**Supplied data:**
theorem execMvbMasterFrame_within {m : Nat} {s t : State} (h : Within m s t) (hm : Covers m 0x90011050C) (a0 : ℕ) (a1 : ℕ) (a2 : ℕ) :
    WithinOut m s (execMvbMasterFrame a0 a1 a2 t) := by
  unfold execMvbMasterFrame
  repeat' (first | exact hm.sub (by decide)
                 | (intro y; refine within_cut (m := m) (s := s) (y := y) ?_ ?_; rotate_left; (intro hy; clear_value y); rotate_right; subst y)
                 | (intro y; clear_value y) | lift_lets | with_reducible exact h | with_reducible assumption | with_reducible apply within_ite
                 | with_reducible apply withinOut_next | with_reducible apply withinOut_ite | with_reducible apply countMissed_within
                 | with_reducible apply modBus_within | with_reducible apply emit_within | with_reducible apply afterDraw_within
                 | with_reducible apply markPolled_within | with_reducible apply transmit_within | split)

theorem execStreamFrame_within {m : Nat} {s t : State} (h : Within m s t) (hm : Covers m 0x182110508) (a0 : ℕ) (a1 : Bytes) :
    WithinOut m s (execStreamFrame a0 a1 t) := by
  unfold execStreamFrame
  repeat' (first | exact hm.sub (by decide) | (intro y; clear_value y) | lift_lets | with_reducible exact h | with_reducible apply withinOut_next
                 | with_reducible apply withinOut_ite | with_reducible apply dropStreamFrame_within | with_reducible apply takeFrame_within)

theorem execTtdpHelloSend_within {m : Nat} {s t : State} (h : Within m s t) (hm : Covers m 0x40000000A) (a0 : ℕ) :
    WithinOut m s (execTtdpHelloSend a0 t) := by
  unfold execTtdpHelloSend
  repeat' (first | exact hm.sub (by decide)
                 | (intro y; refine within_cut (m := m) (s := s) (y := y) ?_ ?_; rotate_left; (intro hy; clear_value y); rotate_right; subst y)
                 | (intro y; clear_value y) | lift_lets | with_reducible exact h | with_reducible assumption
                 | with_reducible apply withinOut_next | with_reducible apply withinOut_ite | with_reducible apply reach_within
                 | with_reducible apply emit_within | with_reducible apply modLine_within)

theorem execMvbLockExpiry_within {m : Nat} {s t : State} (h : Within m s t) (hm : Covers m 0x90011050A) (a0 : ℕ) :
    WithinOut m s (execMvbLockExpiry a0 t) := by
  unfold execMvbLockExpiry
  repeat' (first | exact hm.sub (by decide) | lift_lets | with_reducible exact h | with_reducible apply withinOut_next
                 | with_reducible apply loseSemaphore_within | with_reducible apply reach_within | split)
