theorem cmdStaggerSet_within {m : Nat} (hm : Covers m 0x100300008) : WithinC m cmdStaggerSet := by
  refine ⟨fun e s t h => ?_⟩
  unfold cmdStaggerSet
  repeat' (first | exact hm.sub (by decide) | intro _ | lift_lets | with_reducible exact h | with_reducible assumption
                 | with_reducible apply within1_mk | with_reducible apply forwardSettings_within | with_reducible apply modVoter_within
                 | with_reducible apply sized_wstate | with_reducible apply fails_wstate | with_reducible apply answers_wstate | split)

theorem installAnchor_within {m : Nat} {s t : State} (h : Within m s t) (hm : Covers m 0x4900) (a0 : Bytes) (a1 : List Bytes) :
    Within m s (installAnchor a0 a1 t) := by
  unfold installAnchor
  repeat' (first | exact hm.sub (by decide) | exact Or.inl (hm.sub (by decide)) | with_reducible exact Or.inr rfl
                 | (intro y; refine within_cut (m := m) (s := s) (y := y) ?_ ?_; rotate_left; (intro hy; clear_value y); rotate_right; subst y)
                 | intro _ | lift_lets | with_reducible exact h | with_reducible assumption | with_reducible apply within_foldl
                 | with_reducible apply modTrust_within | with_reducible apply raiseFloor_within)

theorem thenAfter_within {m : Nat} {s t : State} (h : Within m s t) (hm : Covers m 0x100110508) (a0 : Entry) (a1 : Bytes) (a2 : State → State)
    (g2 : ∀ u, Within m s u → Within m s (a2 u)) :
    Within1 m s (thenAfter a0 a1 a2 t) := by
  unfold thenAfter
  repeat' (first | exact hm.sub (by decide) | lift_lets | with_reducible exact h | with_reducible apply within1_mk | with_reducible apply g2
                 | with_reducible apply finish_within)

theorem thenAfter_wstate {m : Nat} {s t : State} (h : Within m s t) (hm : Covers m 0x100110508) (a0 : Entry) (a1 : Bytes) (a2 : State → State)
    (g2 : ∀ u, Within m s u → Within m s (a2 u)) :
    Within m s (thenAfter a0 a1 a2 t).1 :=
  (thenAfter_within h hm a0 a1 a2 g2).out

theorem dueRestart_within {m : Nat} {s t : State} (h : Within m s t) (hm : Covers m 0x10) : Within m s (dueRestart t) := by
  unfold dueRestart
  repeat' (first | exact hm.sub (by decide) | with_reducible exact Or.inr rfl | lift_lets | with_reducible exact h
                 | with_reducible apply modModule_within)

theorem endOwn_within {m : Nat} {s t : State} (h : Within m s t) (hm : Covers m 0x500110788) (a0 : Entry) : Within m s (endOwn a0 t) := by
  unfold endOwn
  repeat' (first | exact hm.sub (by decide) | lift_lets | with_reducible exact h | with_reducible apply endAfter_within)

theorem recordCredential_within {m : Nat} {s t : State} (h : Within m s t) (hm : Covers m 0x80) (a0 : ℕ) (a1 : ℕ) (a2 : ℕ) (a3 : Bytes) (a4 : Entry) :
    Within m s (recordCredential a0 a1 a2 a3 a4 t) := by
  unfold recordCredential
  repeat' (first | exact hm.sub (by decide) | lift_lets | with_reducible exact h | with_reducible apply record_within)

theorem cmdEnrolInstall_within {m : Nat} (hm : Covers m 0x500116F9C) : WithinC m cmdEnrolInstall := by
  refine ⟨fun e s t h => ?_⟩
  unfold cmdEnrolInstall
  repeat' (first | exact hm.sub (by decide) | exact Or.inl (hm.sub (by decide)) | with_reducible exact Or.inr rfl
                 | (intro y; refine within_cut (m := m) (s := s) (y := y) ?_ ?_; rotate_left; (intro hy; clear_value y); rotate_right; subst y)
                 | (intro y; clear_value y) | intro _ | with_reducible exact h | with_reducible assumption | with_reducible apply within1_ite
                 | with_reducible apply fails_within | with_reducible apply modTrust_within | with_reducible apply afterDraw_within
                 | with_reducible apply installAnchor_within | with_reducible apply dueRestart_within | with_reducible apply endOwn_within
                 | with_reducible apply recordCredential_within | with_reducible apply fails_wstate | with_reducible apply thenAfter_wstate
                 | with_reducible apply within1_mk | split | lift_lets)

theorem endCredentialSessions_within {m : Nat} {s t : State} (h : Within m s t) (hm : Covers m 0x500110788) (a0 : ℕ) (a1 : Option ℕ) :
    Within m s (endCredentialSessions a0 a1 t) := by
  unfold endCredentialSessions
  repeat' (first | exact hm.sub (by decide) | intro _ | lift_lets | with_reducible exact h | with_reducible assumption
                 | with_reducible apply within_foldl | with_reducible apply endSession_within)

theorem cmdCredentialRemove_within {m : Nat} (hm : Covers m 0x500112788) : WithinC m cmdCredentialRemove := by
  refine ⟨fun e s t h => ?_⟩
  unfold cmdCredentialRemove
  repeat' (first | exact hm.sub (by decide) | exact Or.inl (hm.sub (by decide)) | with_reducible exact Or.inr rfl | intro _
                 | with_reducible exact h | with_reducible assumption | with_reducible apply within_ite | with_reducible apply sized_within
                 | with_reducible apply modTrust_within | with_reducible apply endCredentialSessions_within | with_reducible apply endOwn_within
                 | with_reducible apply recordCredential_within | with_reducible apply fails_wstate | with_reducible apply thenAfter_wstate
                 | with_reducible apply within1_mk | split)

theorem cmdIdentityRead_within {m : Nat} : WithinC m cmdIdentityRead := by
  refine ⟨fun e s t h => ?_⟩
  unfold cmdIdentityRead
  repeat' (first | (intro y; clear_value y) | intro _ | lift_lets | with_reducible exact h | with_reducible assumption
                 | with_reducible apply within1_mk | with_reducible apply sized_wstate | with_reducible apply answers_wstate)

theorem cmdLaneStatus_within {m : Nat} : WithinC m cmdLaneStatus := by
  refine ⟨fun e s t h => ?_⟩
  unfold cmdLaneStatus
  repeat' (first | (intro (y : _ → _); subst y; try beta_reduce) | (intro y; clear_value y) | intro _ | lift_lets | with_reducible exact h
                 | with_reducible assumption | with_reducible apply within1_mk | with_reducible apply sized_wstate
                 | with_reducible apply answers_wstate)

**Your goal:**
Set down exactly the lines of the data above, beginning with the line that has "with_reducible apply countMissed_within" and ending with the line that has "with_reducible apply takeFrame_within)", and no others.

**Written answer:**
                 | with_reducible apply withinOut_next | with_reducible apply withinOut_ite | with_reducible apply countMissed_within
                 | with_reducible apply modBus_within | with_reducible apply emit_within | with_reducible apply afterDraw_within
                 | with_reducible apply markPolled_within | with_reducible apply transmit_within | split)

theorem execStreamFrame_within {m : Nat} {s t : State} (h : Within m s t) (hm : Covers m 0x182110508) (a0 : ℕ) (a1 : Bytes) :
    WithinOut m s (execStreamFrame a0 a1 t) := by
  unfold execStreamFrame
  repeat' (first | exact hm.sub (by decide) | (intro y; clear_value y) | lift_lets | with_reducible exact h | with_reducible apply withinOut_next
                 | with_reducible apply withinOut_ite | with_reducible apply dropStreamFrame_within | with_reducible apply takeFrame_within)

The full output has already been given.